-- ==== Sys2Proof/Laws/FrReads.lean ====
section
/-! SUPPORT. Frames of the operations of Machine.Reads: the parts of State that each may change. -/

set_option maxRecDepth 20000
set_option Elab.async false
set_option linter.unusedTactic false
set_option linter.unreachableTactic false
set_option linter.unusedVariables false

namespace Sys2Proof.Machine

theorem State.readDone_fr {msk : Nat} {b₀ : State} {s : State} {off : Nat} (h₀ : Fr msk b₀ s) (hm₀ : 524308 ||| msk = msk) :
    Fr msk b₀ (State.readDone s off) := by
  refine Fr.step h₀ ?_ hm₀
  clear h₀ hm₀
  unfold State.readDone
  try dsimp only
  repeat' (first
    | with_reducible exact Fr.refl _ _
    | exact (rfl : (_ : Nat) = _)
    | with_reducible refine State.wr_fr ?_ ?_
    | with_reducible refine State.useFree_fr ?_ ?_
    | with_reducible refine Fr.ite ?_ ?_
    | split
    | refine Fr.mk' ?_)

theorem State.read8_fr {msk : Nat} {b₀ : State} {s : State} {off : Nat} (h₀ : Fr msk b₀ s) (hm₀ : 524310 ||| msk = msk) :
    Fr msk b₀ (State.read8 s off) := by
  refine Fr.step h₀ ?_ hm₀
  clear h₀ hm₀
  unfold State.read8
  try dsimp only
  repeat' (first
    | with_reducible exact Fr.refl _ _
    | with_reducible assumption
    | exact (rfl : (_ : Nat) = _)
    | with_reducible refine State.readDone_fr ?_ ?_
    | with_reducible refine State.emit_fr ?_ ?_
    | dsimp only
    | with_reducible refine Fr.ite ?_ ?_
    | with_reducible refine Fr.ite₁ ?_ ?_
    | with_reducible refine FrS.ite ?_ ?_
    | with_reducible refine FrP.ite ?_ ?_
    | with_reducible exact FrS.none
    | with_reducible refine FrS.some ?_
    | with_reducible refine FrS.map ?_
    | with_reducible exact FrP.none
    | with_reducible refine FrP.some ?_
    | with_reducible refine Fr.elim ?_ ?_
    | with_reducible refine Fr.foldl ?_ _ _ ?_
    | with_reducible refine Fr.foldl₂ ?_ _ _ ?_
    | intro _ _ _ _ _ _
    | intro _ _ _ _ _
    | intro _ _ _ _
    | intro _ _ _
    | intro _ _
    | intro _
    | with_reducible refine Fr.pair (h := ?_) (e := by assumption)
    | with_reducible refine FrO.got (h := ?_) (e := by assumption)
    | with_reducible refine FrS.get (h := ?_) (e := by assumption)
    | with_reducible refine FrP.get (h := ?_) (e := by assumption)
    | split)

theorem State.read4_fr {msk : Nat} {b₀ : State} {s : State} {off : Nat} (h₀ : Fr msk b₀ s) (hm₀ : 693078 ||| msk = msk) :
    Fr msk b₀ (State.read4 s off) := by
  refine Fr.step h₀ ?_ hm₀
  clear h₀ hm₀
  unfold State.read4
  try dsimp only
  repeat' (first
    | with_reducible exact Fr.refl _ _
    | with_reducible assumption
    | exact (rfl : (_ : Nat) = _)
    | with_reducible refine State.accessBad_fr ?_ ?_
    | with_reducible refine State.unmapped_fr ?_ ?_
    | with_reducible refine State.emit_fr ?_ ?_
    | with_reducible refine State.readDone_fr ?_ ?_
    | dsimp only
    | with_reducible refine Fr.ite ?_ ?_
    | with_reducible refine Fr.ite₁ ?_ ?_
    | with_reducible refine FrS.ite ?_ ?_
    | with_reducible refine FrP.ite ?_ ?_
    | with_reducible exact FrS.none
    | with_reducible refine FrS.some ?_
    | with_reducible refine FrS.map ?_
    | with_reducible exact FrP.none
    | with_reducible refine FrP.some ?_
    | with_reducible refine Fr.elim ?_ ?_
    | with_reducible refine Fr.foldl ?_ _ _ ?_
    | with_reducible refine Fr.foldl₂ ?_ _ _ ?_
    | intro _ _ _ _ _ _
    | intro _ _ _ _ _
    | intro _ _ _ _
    | intro _ _ _
    | intro _ _
    | intro _
    | with_reducible refine Fr.pair (h := ?_) (e := by assumption)
    | with_reducible refine FrO.got (h := ?_) (e := by assumption)
    | with_reducible refine FrS.get (h := ?_) (e := by assumption)
    | with_reducible refine FrP.get (h := ?_) (e := by assumption)
    | split)

theorem State.readLatch_fr {msk : Nat} {b₀ : State} {s : State} {off : Nat} (h₀ : Fr msk b₀ s) (hm₀ : 4 ||| msk = msk) :
    Fr msk b₀ (State.readLatch s off) := by
  refine Fr.step h₀ ?_ hm₀
  clear h₀ hm₀
  unfold State.readLatch
  try dsimp only
  repeat' (first
    | with_reducible exact Fr.refl _ _
    | exact (rfl : (_ : Nat) = _)
    | with_reducible refine State.latchHealth_fr ?_ ?_
    | with_reducible refine State.latchLoss_fr ?_ ?_
    | with_reducible refine Fr.ite ?_ ?_)

theorem execLoRegisterRead_fr {msk : Nat} {b₀ : State} {off : Nat} {s : State} (h₀ : Fr msk b₀ s) (hm₀ : 693078 ||| msk = msk) :
    FrO msk b₀ (execLoRegisterRead off s) := by
  refine FrO.step h₀ ?_ hm₀
  clear h₀ hm₀
  unfold execLoRegisterRead
  try dsimp only
  repeat' (first
    | with_reducible exact Fr.refl _ _
    | with_reducible assumption
    | exact (rfl : (_ : Nat) = _)
    | with_reducible refine State.read4_fr ?_ ?_
    | dsimp only
    | with_reducible refine Fr.ite ?_ ?_
    | with_reducible refine Fr.ite₁ ?_ ?_
    | with_reducible refine FrO.ite ?_ ?_
    | with_reducible refine FrS.ite ?_ ?_
    | with_reducible refine FrP.ite ?_ ?_
    | with_reducible refine FrO.next ?_
    | with_reducible exact FrS.none
    | with_reducible refine FrS.some ?_
    | with_reducible refine FrS.map ?_
    | with_reducible exact FrP.none
    | with_reducible refine FrP.some ?_
    | with_reducible refine Fr.elim ?_ ?_
    | with_reducible refine Fr.foldl ?_ _ _ ?_
    | with_reducible refine Fr.foldl₂ ?_ _ _ ?_
    | intro _ _ _ _ _ _
    | intro _ _ _ _ _
    | intro _ _ _ _
    | intro _ _ _
    | intro _ _
    | intro _
    | with_reducible refine Fr.pair (h := ?_) (e := by assumption)
    | with_reducible refine FrO.got (h := ?_) (e := by assumption)
    | with_reducible refine FrS.get (h := ?_) (e := by assumption)
    | with_reducible refine FrP.get (h := ?_) (e := by assumption)
    | split)

theorem execRcRegisterRead_fr {msk : Nat} {b₀ : State} {off : Nat} {s : State} (h₀ : Fr msk b₀ s) (hm₀ : 693078 ||| msk = msk) :
    FrO msk b₀ (execRcRegisterRead off s) := by
  refine FrO.step h₀ ?_ hm₀
  clear h₀ hm₀
  unfold execRcRegisterRead
  try dsimp only
  repeat' (first
    | with_reducible exact Fr.refl _ _
    | with_reducible assumption
    | exact (rfl : (_ : Nat) = _)
    | with_reducible refine State.read4_fr ?_ ?_
    | dsimp only
    | with_reducible refine Fr.ite ?_ ?_
    | with_reducible refine Fr.ite₁ ?_ ?_
    | with_reducible refine FrO.ite ?_ ?_
    | with_reducible refine FrS.ite ?_ ?_
    | with_reducible refine FrP.ite ?_ ?_
    | with_reducible refine FrO.next ?_
    | with_reducible exact FrS.none
    | with_reducible refine FrS.some ?_
    | with_reducible refine FrS.map ?_
    | with_reducible exact FrP.none
    | with_reducible refine FrP.some ?_
    | with_reducible refine Fr.elim ?_ ?_
    | with_reducible refine Fr.foldl ?_ _ _ ?_
    | with_reducible refine Fr.foldl₂ ?_ _ _ ?_
    | intro _ _ _ _ _ _
    | intro _ _ _ _ _
    | intro _ _ _ _
    | intro _ _ _
    | intro _ _
    | intro _
    | with_reducible refine Fr.pair (h := ?_) (e := by assumption)
    | with_reducible refine FrO.got (h := ?_) (e := by assumption)
    | with_reducible refine FrS.get (h := ?_) (e := by assumption)
    | with_reducible refine FrP.get (h := ?_) (e := by assumption)
    | split)

end Sys2Proof.Machine
end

--------------------

Give back the listing exactly, please, from its first line to the line containing "set_option linter.unusedTactic false", inclusive, and nothing past that line.

*REPLY TO THE TASK*.
-- ==== Sys2Proof/Laws/FrReads.lean ====
section
/-! SUPPORT. Frames of the operations of Machine.Reads: the parts of State that each may change. -/

set_option maxRecDepth 20000
set_option Elab.async false
set_option linter.unusedTactic false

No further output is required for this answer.